Also, be sure to consider other parameters of the software. Ideally, it should be highly flexible and scalable to meet different business needs. Don’t forget about the costs. It’s better to invest less in the core functions than to overpay for redundant tools. Remember that the perfect measurement software is the one that meets your objectives.

Useful Tips for Efficient Measurement

Sadly, but even the companies that try to optimize CEM don’t do this job perfectly. In another study by Forrester dated to 2019, researchers focus on their CX Index that reflects how successful enterprises are. Compared to 2018, different types of businesses show tiny growth while airlines decrease their CX score. What’s more important, 81% of the evaluated brand feature stagnant scores with no firms show an excellent increase for the fourth year in a row.

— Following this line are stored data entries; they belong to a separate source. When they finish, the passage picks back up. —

-- ==== Sys2Proof/Machine/Errors.lean ====
section
/-! DEFINITION. The error record's registers, EMCY, saturated places, and replacement: the descriptor update of R29 and
HEALTH (R28 … R31, R330 … R352). -/

namespace Sys2Proof.Machine

-- the record (R331, R333, R335)

/-- A source code that R336 lists. -/
def sourceListed (s : Fin 64) : Bool := decide (1 ≤ s.val ∧ s.val ≤ 40)

/-- Sources whose EMCY is enabled and whose STATUS is set, ascending (R342). -/
def Dev.emcySources (d : Dev) : List (Fin 64) :=
  (List.finRange 64).filter fun s => bit (d.reg (.errStat s)) 63 && bit (d.reg .errEmcyen) s.val && bit emcyYes s.val

/-- A write of ERR_STAT: STATUS and OVER are cleared where 1 is written, CLRCNT sets COUNT to 0. When the last enabled source
with STATUS set is cleared, one EMCY 0x0000 follows (R342). -/
def Dev.errStatWrite (d : Dev) (s : Fin 64) (v : Word) : Dev :=
  if !sourceListed s then d
  else
    let was := d.emcySources
    let d := d.modReg (.errStat s) fun w =>
      let w := storeTyped (.errStat s) w v
      if bit v 61 then setFld w 31 0 0 else w
    if was.contains s && d.emcySources.isEmpty then d.pushEmcy { code := 0, bytes := [0, 0, 0, 0, 0] } else d

/-- ERR_STAT_WRITE (R333). -/
def execErrStatWrite (o : Origin) (i : Fin 64) (v : Word) (s : State) : Ans :=
  .next (s.regWriteV o (.errStat i) v fun s => s.onDev fun d => d.errStatWrite i v)

/-- ERR_CLRCNT (R331): a write of CLRCNT alone. -/
def execErrClrcnt (o : Origin) (i : Fin 64) (s : State) : Ans :=
  .next (s.regWriteV o (.errStat i) 0x2000000000000000 fun s => s.onDev fun d => d.errStatWrite i 0x2000000000000000)

/-- ERR_SUMMARY (R335). -/
def Dev.errSummary (d : Dev) : Word :=
  ((List.finRange 64).drop 1).foldl (fun w s => setBit w s.val (bit (d.reg (.errStat s)) 63)) 0

/-- The error register 0x1001.00 (R341). -/
def State.errRegister (s : State) : Nat :=
  let w := s.dev.errSummary
  let any (l : List Nat) : Bool := l.any (bit w)
  let b1 := any [36]
  let b2 := any [37, 32]
  let b3 := any [34, 35]
  let b4 := any [25, 26, 27, 28, 29, 30, 31, 20, 33, 38, 39]
  let b7 := any ((List.range 13).map (· + 2)) || any [19, 40] || bit s.nv.health 0
  (w != 0 || b7).toNat + 2 * b1.toNat + 4 * b2.toNat + 8 * b3.toNat + 16 * b4.toNat + 128 * b7.toNat

/-- EMCY_TRANSMIT (R340, R342): the oldest waiting message leaves once the inhibit time of 0x1015 has passed. -/
def execEmcyTransmit (s : State) : Ans :=
  .next (match s.dev.emcy with
    | [] => s
    | e :: r =>
      s.when (decide (s.dev.nmt = .preop ∨ s.dev.nmt = .oper) && (s.dev.emcyAt == 0 || decide (s.dev.emcyAt + 100000 * s.dev.commVal 0x1015 0 ≤ s.now)))
        (let reg := s.errRegister
         s.onDev fun d => ({ d with emcy := r, emcyAt := s.now }).can (.emcy (d.commVal 0x1014 0) e.code reg e.bytes)))

-- saturated places (R337)

/-- MESH_OR_CHANNEL_SATURATED (R337). -/
def execMeshOrChannelSaturated (x : SatPlace) (s : State) : Ans :=
  .next (match x with
    | .edge e up =>
      let lo := if e.val < 6 then 4 * (e.val / 3) + e.val % 3 else e.val - 6
      let hi := if e.val < 6 then lo + 1 else lo + 4
      s.when s.dev.hubUp (s.record .saturated (0x2000 + 16 * up.toNat + e.val) 0 (idUnit s.dev.devId (if up then lo else hi) 0))
    | .channel p c =>
      s.when (s.dev.partUp p) (s.record .saturated (0x3000 + 32 * p.val + c.val) 0 (s.dev.sliceId p c)))

-- descriptor updates (R28 … R31) and replacement (R350, R351)

/-- A change of one descriptor entry: partition, k, the new STATE, FLAGS bit 40 and DETAIL where they change. -/
structure Patch where
  p : Nat
  k : Nat
  state : Option Nat := none
  flag : Bool := false
  detail : Option Nat := none
  /-- the cause of R350 that the change of STATE or FLAGS has, 0 for none -/
  cause : Nat := 0
  deriving DecidableEq, Repr

/-- The patches of a change; a retired core or cluster names the cores it takes. -/
def State.patches (s : State) : Change → List Patch
  | .core c => [{ p := corePart c, k := 9 + coreUnit c, state := some 2, cause := 6 }]
  | .cluster k =>
    { p := clusterPart k, k := 1 + k.val % 8, state := some 2, cause := 7 } ::
      ((clusterCores k).filter s.nv.coreGood).map fun c => { p := corePart c, k := 9 + coreUnit c, state := some 2, cause := 6 }
  | .port n => [{ p := portPart n, k := 369 + n.val % 8, state := some 2, cause := 8 }]
  | .vias p u => [{ p := p, k := 145 + u, flag := true, cause := 3 }]
  | .spare p u n => [{ p := p, k := 145 + u, detail := some n }]
  | .remap p c used =>
    let th := fld (s.dev.reg (.sliceRmctl p)) 3 0
    [{ p := p, k := 81 + c.val, flag := decide (th ≤ used), detail := some used, cause := 2 }]
  | .sensor p => [{ p := p, k := 0, flag := true, cause := 9 }]
  | .viaLost _ _ | .chanDown _ _ | .margin _ => []

/-- The cause of a change that has no descriptor entry, and the unit named in its EMCY (R340). -/
def bareCause : Change → Option (Nat × Nat × Nat)
  | .viaLost p u => some (4, p.val, 145 + u)
  | .chanDown p c => some (5, p.val, 81 + c.val)
  | .margin p => some (1, p.val, 0)
  | _ => none

/-- An entry with a patch applied; a fused or failed entry keeps its STATE. -/
def Patch.apply (x : Patch) (w : Word) : Word :=
  let w := match x.state with
    | some n => if fld w 47 46 = 0 then setFld w 47 46 n else w
    | none => w
  let w := if x.flag then setBit w 40 true else w
  match x.detail with
  | some n => setFld w 39 32 n
  | none => w

/-- The patches made one after the other: the entries by number 384 × p + k, and for each cause touched its first entry in
descriptor order. -/
def Nv.patched (nv : Nv) (l : List Patch) : Tbl Word × List (Nat × Nat) :=
  l.foldl (fun (acc : Tbl Word × List (Nat × Nat)) x =>
    let i := 384 * x.p + x.k
    let old := acc.1.get (nv.entry x.p x.k) i
    let new := x.apply old
    let hit := fld old 47 40 != fld new 47 40 && x.cause != 0
    (acc.1.set (nv.entry x.p x.k) i new, if hit then acc.2 ++ [(x.cause, i)] else acc.2)) ([], [])

/-- Cores of a partition, or of one of its clusters, that read good among the entries as patched. -/
def goodIn (nv : Nv) (t : Tbl Word) (p lo hi : Nat) : Nat :=
  ((List.range (hi - lo)).filter fun i => fld (t.get (nv.entry p (9 + lo + i)) (384 * p + 9 + lo + i)) 47 46 == 0).length

/-- Counts of good cores in the cluster and partition entries after the patches (R24). -/
def Nv.counted (nv : Nv) (t : Tbl Word) (l : List Patch) : Tbl Word :=
  (nub ((l.filter fun x => decide (9 ≤ x.k ∧ x.k < 81)).map fun x => (x.p, (x.k - 9) / 9))).foldl (fun t e =>
    let (p, q) := e
    let put (t : Tbl Word) (k n : Nat) : Tbl Word :=
      t.set (nv.entry p k) (384 * p + k) (setFld (t.get (nv.entry p k) (384 * p + k)) 39 32 n)
    put (put t (1 + q) (goodIn nv t p (9 * q) (9 * q + 9))) 0 (goodIn nv t p 0 72)) t

/-- One descriptor update (R29, R30): GEN passes through an odd value to an even one, every changed entry carries it, and each
is journalled. The causes touched, and the units that it retires. -/
def State.descUpdate (s : State) (l : List Patch) : List (Nat × Nat) × List Nat × State :=
  let (t, causes) := s.nv.patched l
  let t := (s.nv.counted t l).filter fun e => e.2 != s.nv.entry (e.1 / 384) (e.1 % 384)
  let gone := (t.filter fun e => fld (s.nv.entry (e.1 / 384) (e.1 % 384)) 47 46 == 0 && fld e.2 47 46 == 2).map (·.1)
  if t.isEmpty then (causes, gone, s)
  else
    let gen := (s.nv.gen + 2) % 2 ^ 32
    (causes, gone, t.foldl (fun s e =>
      let old := s.nv.entry (e.1 / 384) (e.1 % 384)
      let new := setFld e.2 19 0 (gen % 2 ^ 20)
      let s := s.onNv fun nv => { nv with desc := nv.desc.set (nv.part.entry (e.1 / 384) (e.1 % 384)) e.1 new }
      s.journalSelf (0x2010 + e.1 / 384) 0 old.toNat new.toNat)
      (s.onNv fun nv => { nv with gen := gen, lastChange := BitVec.ofNat 64 s.now }))

/-- The EMCY of a replacement cause carried by a unit (R340). -/
def causeEmcy (b p k : Nat) : Emcy := { code := 0xFE00 + b, bytes := [0x80 + b, p, k % 256, k / 256, 0] }

/-- A retired unit leaves service (R28, R31): a task running on a core is asked to abort, a port's traffic is answered
LINK_DOWN. The unit is given by the number of its descriptor entry. -/
def State.leaveService (s : State) (i : Nat) : State :=
  let p := i / 384
  let k := i % 384
  let s := s.onDev fun d =>
    if 9 ≤ k ∧ k < 81 then
      let c : CoreIx := Fin.ofNat 576 (72 * p + (k - 9))
      if (d.core c).task.isSome then d.abortTask s.now c 10 else d.coresHalt s.now [c]
    else if 369 ≤ k ∧ k < 377 then
      let n : PortIx := Fin.ofNat 64 (8 * p + (k - 369))
      let d := (d.setPortState n 9).modPort n fun x => { x.idle with looping := false, downOk := false }
      ((d.dropTraffic s.now n).loseLink s.now n).staleLost n
    else d
  s.record .retired 0 k (idUnit s.dev.devId p k)

/-- HEALTH with causes set (R350): REPLACE, the cause bits, EVENTS advanced. -/
def healthWith (w : Word) (causes : List Nat) : Word :=
  setBit (causes.foldl (fun w b => setBit w b true) (satAdd w 31 16 1)) 0 true

/-- The changes of the oldest event that waits: those found at one moment, which one update enters (R29), and the later ones. -/
def Dev.event (d : Dev) : List Change × List (Nat × Change) :=
  match d.updates with
  | [] => ([], [])
  | (t, c) :: r =>
    let more := r.takeWhile fun e => e.1 == t
    (c :: more.map (·.2), r.drop more.length)

/-- Whether the oldest event that waits changes the descriptor. -/
def State.eventOpens (s : State) : Bool :=
  let l := (s.dev.event.1.map s.patches).flatten
  let t := s.nv.counted (s.nv.patched l).1 l
  t.any fun e => e.2 != s.nv.entry (e.1 / 384) (e.1 % 384)

/-- One descriptor update of the changes of one event, then HEALTH, REPLACE_N, an EMCY for each cause touched and the message of
function 1 (R29, R351). Changes that touch no cause raise no replacement request. -/
def State.updateEvent (s : State) : State :=
  s.when (s.dev.dictUp && s.dev.updates != [])
    (let (changes, later) := s.dev.event
     let (hits, gone, s) := s.descUpdate ((changes.map s.patches).flatten)
     let s := gone.foldl State.leaveService (s.onDev fun d => { d with updates := later, genOpen := false })
     let bare := changes.filterMap bareCause
     let causes := (List.range 10).filter fun b => hits.any (fun h => h.1 == b) || bare.any (fun h => h.1 == b)
     if causes.isEmpty then s
     else
       let old := s.nv.health
       let new := healthWith old causes
       let s := (s.onNv fun nv => { nv with
         health := new, causeAt := bare.reverse.foldl (fun t h => t.set 0 h.1 (512 * h.2.1 + h.2.2)) nv.causeAt }).journalSelf 0x2383 0 old.toNat new.toNat
       s.onDev fun d =>
         let d := causes.foldl (fun d b =>
           let unit := match bare.find? fun h => h.1 == b with
             | some h => h.2
             | none =>
               let i := ((hits.filter fun (h : Nat × Nat) => h.1 == b).map Prod.snd).foldl min (8 * 384)
               (i / 384, i % 384)
           d.pushEmcy (causeEmcy b unit.1 unit.2)) { d with replaceN := true }
         d.msix 1 3)

/-- The update under way is finished: entries and GEN take their new values (steps 2 … 4 of R29). -/
def State.updateFinish (s : State) : State := s.when s.dev.genOpen s.updateEvent

/-- Every event that waits, one update after the other. -/
def State.updateAll (s : State) : State := s.dev.updates.foldl (fun s _ => s.updateEvent) s

/-- What waits is entered at a reset's self-test step, in one update (R368). -/
def State.updateTogether (s : State) : State :=
  (s.onDev fun d => { d with updates := d.updates.map fun e => (s.now, e.2) }).updateAll

/-- Whether an update has to wait for the self-test step of a reset under way (R368). -/
def Dev.updatesHeld (d : Dev) : Bool :=
  d.seqs.any fun q => match q.kind with
    | .cold | .warm => decide (q.step < 6)
    | .partition _ => decide (q.step < 4)
    | _ => false

/-- REPLACEMENT_EVENT (R29, R351): Firmware takes the oldest event that waits. One that changes the descriptor opens the update:
GEN reads odd until the next REPLACEMENT_EVENT or the next tick finishes it; any other is made at once. During a reset both wait for
its self-test step (R368). -/
def execReplacementEvent (s : State) : Ans :=
  .next (s.when (s.dev.dictUp && s.dev.updates != [] && (s.dev.genOpen || !s.dev.updatesHeld))
    (if !s.dev.genOpen && s.eventOpens then s.onDev fun d => { d with genOpen := true } else s.updateEvent))

/-- A unit that carries a cause of HEALTH: for the causes that change no entry the unit concerned, as remembered; for the others the
first entry in descriptor order that shows it, and where none shows it a free value (log entry 51). -/
def State.causeUnit (s : State) (b : Nat) : Nat × Nat :=
  if b = 1 ∨ b = 4 ∨ b = 5 then (s.nv.causeAt.get 0 b / 512, s.nv.causeAt.get 0 b % 512)
  else
  let shows (i : Nat) : Bool :=
    let w := s.nv.entry (i / 384) (i % 384)
    let kind := fld w 63 60
    (b == 6 && kind == 2 && fld w 47 46 == 2) || (b == 7 && kind == 1 && fld w 47 46 == 2) ||
      (b == 8 && kind == 6 && fld w 47 46 == 2) || (b == 2 && kind == 3 && bit w 40) ||
      (b == 3 && kind == 5 && bit w 40) || (b == 9 && kind == 0 && bit w 40)
  match (List.range 3072).find? shows with
  | some i => (i / 384, i % 384)
  | none => (fld s.dev.free 2 0, fld s.dev.free 19 11)

/-- Entry into pre-operational or operational (R342): an EMCY for each enabled source with STATUS set, then for each HEALTH
cause. -/
def State.enterNmt (s : State) (n : Nmt) : State :=
  let s := s.onDev fun d => { d with nmt := n }
  let s := s.onDev fun d => d.emcySources.foldl (fun d i =>
    let id := d.reg (.errId i)
    d.pushEmcy (srcEmcy i.val (fld id 55 32) (fld id 31 0))) d
  let causes := ((List.range 10).drop 1).filter fun b => bit s.nv.health b
  let units := causes.map fun b => (b, s.causeUnit b)
  s.onDev fun d => (units.foldl (fun d e => d.pushEmcy (causeEmcy e.1 e.2.1 e.2.2)) d).spend

end Sys2Proof.Machine
end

Hence, we think it may be useful for readers to know how to optimize CEM. Here are a few suggestions that can help:

  • Deploy efficient software. With powerful CRM and analytical systems, you will be able to track indicators in real-time.
  • Focus on segments. You can use various filters like age, sex, employment, income, health, etc. Choose the most relevant group and target your metrics at it.
  • Reach customers using different channels. Study your audience to know the most favorite channels. And then deliver your surveys via them.
  • Use appropriate metrics at the appropriate time. Say, NPS and CSAT are good to deploy when a client has enough time to analyze his/her experience.

Conclusions

It’s not an easy task to evaluate CX, especially in big firms. As the number of clients increase, the complexity rises, too. Thus, each business owner and a top-manager should clearly understand the basics of CEM. It’s crucial to know the best market metrics and how to use them. Finally, it’s desired to use modern software that simplifies measurements.